#### EXERCISE REQUIREMENTS:
Retype the records below from their first line through the line containing "OVERFLOW_MODE = Fault. -/", and include nothing else.

■ ■ ■ ■ ■

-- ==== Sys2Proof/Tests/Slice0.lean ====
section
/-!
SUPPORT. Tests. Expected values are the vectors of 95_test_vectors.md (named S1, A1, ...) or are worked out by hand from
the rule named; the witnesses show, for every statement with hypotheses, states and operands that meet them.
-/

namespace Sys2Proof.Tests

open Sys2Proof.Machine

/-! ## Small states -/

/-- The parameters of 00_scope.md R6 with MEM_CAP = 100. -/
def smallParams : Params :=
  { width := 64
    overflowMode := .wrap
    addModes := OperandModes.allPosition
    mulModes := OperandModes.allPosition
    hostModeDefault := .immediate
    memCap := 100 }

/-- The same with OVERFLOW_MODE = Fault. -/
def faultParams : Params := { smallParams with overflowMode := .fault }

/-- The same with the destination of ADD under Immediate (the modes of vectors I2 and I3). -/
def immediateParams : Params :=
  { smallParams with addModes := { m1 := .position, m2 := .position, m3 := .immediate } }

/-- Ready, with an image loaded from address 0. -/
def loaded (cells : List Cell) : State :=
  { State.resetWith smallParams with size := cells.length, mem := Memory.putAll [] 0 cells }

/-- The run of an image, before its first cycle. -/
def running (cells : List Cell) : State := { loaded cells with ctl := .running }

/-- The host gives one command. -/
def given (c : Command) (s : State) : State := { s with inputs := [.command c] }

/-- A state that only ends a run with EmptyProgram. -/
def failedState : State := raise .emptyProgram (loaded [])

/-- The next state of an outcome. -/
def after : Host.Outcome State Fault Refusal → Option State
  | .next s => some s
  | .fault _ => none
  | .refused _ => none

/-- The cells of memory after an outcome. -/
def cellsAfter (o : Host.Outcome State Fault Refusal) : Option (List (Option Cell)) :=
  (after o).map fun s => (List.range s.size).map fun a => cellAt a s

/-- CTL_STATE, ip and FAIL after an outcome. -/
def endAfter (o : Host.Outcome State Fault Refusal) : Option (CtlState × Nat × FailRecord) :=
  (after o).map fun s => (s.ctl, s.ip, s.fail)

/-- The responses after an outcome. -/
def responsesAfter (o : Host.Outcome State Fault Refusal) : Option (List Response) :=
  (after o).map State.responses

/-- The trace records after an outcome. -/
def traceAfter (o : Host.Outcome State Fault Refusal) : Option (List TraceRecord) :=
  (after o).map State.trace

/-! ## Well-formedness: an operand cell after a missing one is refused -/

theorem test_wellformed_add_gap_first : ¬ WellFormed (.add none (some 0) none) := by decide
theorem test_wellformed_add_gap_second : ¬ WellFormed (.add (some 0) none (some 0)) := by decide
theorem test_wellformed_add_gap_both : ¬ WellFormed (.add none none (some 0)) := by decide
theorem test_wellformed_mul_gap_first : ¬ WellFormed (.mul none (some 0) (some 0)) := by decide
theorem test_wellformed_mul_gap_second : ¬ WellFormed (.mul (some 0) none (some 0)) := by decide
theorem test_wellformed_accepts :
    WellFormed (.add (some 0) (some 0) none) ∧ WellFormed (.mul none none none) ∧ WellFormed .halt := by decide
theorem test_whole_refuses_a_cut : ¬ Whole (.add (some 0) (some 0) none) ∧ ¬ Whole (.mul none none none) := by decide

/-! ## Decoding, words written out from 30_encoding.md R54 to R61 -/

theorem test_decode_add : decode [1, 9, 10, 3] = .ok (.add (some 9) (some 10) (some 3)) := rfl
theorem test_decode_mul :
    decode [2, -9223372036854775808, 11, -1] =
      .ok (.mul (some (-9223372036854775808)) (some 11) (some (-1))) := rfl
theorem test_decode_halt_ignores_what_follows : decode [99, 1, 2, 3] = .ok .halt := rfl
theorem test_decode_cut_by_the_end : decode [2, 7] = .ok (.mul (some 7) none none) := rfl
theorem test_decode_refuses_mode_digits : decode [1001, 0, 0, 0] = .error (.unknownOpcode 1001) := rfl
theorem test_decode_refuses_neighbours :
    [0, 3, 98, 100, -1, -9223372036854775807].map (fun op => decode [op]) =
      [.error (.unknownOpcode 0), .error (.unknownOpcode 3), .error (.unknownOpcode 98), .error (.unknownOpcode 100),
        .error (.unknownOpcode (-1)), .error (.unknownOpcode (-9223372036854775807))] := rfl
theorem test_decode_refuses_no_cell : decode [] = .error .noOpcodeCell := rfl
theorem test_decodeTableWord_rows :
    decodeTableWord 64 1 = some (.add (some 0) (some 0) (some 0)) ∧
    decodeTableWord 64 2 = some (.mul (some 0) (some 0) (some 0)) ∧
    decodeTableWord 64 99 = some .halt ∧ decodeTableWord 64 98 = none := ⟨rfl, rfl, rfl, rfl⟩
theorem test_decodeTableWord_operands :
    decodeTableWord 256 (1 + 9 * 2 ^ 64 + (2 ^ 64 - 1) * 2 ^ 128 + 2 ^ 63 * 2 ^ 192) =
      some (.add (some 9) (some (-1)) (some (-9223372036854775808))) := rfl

■ ■ ■ ■ ■

#### RESPONSE AREA:
-- ==== Sys2Proof/Tests/Slice0.lean ====
section
/-!
SUPPORT. Tests. Expected values are the vectors of 95_test_vectors.md (named S1, A1, ...) or are worked out by hand from
the rule named; the witnesses show, for every statement with hypotheses, states and operands that meet them.
-/

namespace Sys2Proof.Tests

open Sys2Proof.Machine

/-! ## Small states -/

/-- The parameters of 00_scope.md R6 with MEM_CAP = 100. -/
def smallParams : Params :=
  { width := 64
    overflowMode := .wrap
    addModes := OperandModes.allPosition
    mulModes := OperandModes.allPosition
    hostModeDefault := .immediate
    memCap := 100 }

/-- The same with OVERFLOW_MODE = Fault. -/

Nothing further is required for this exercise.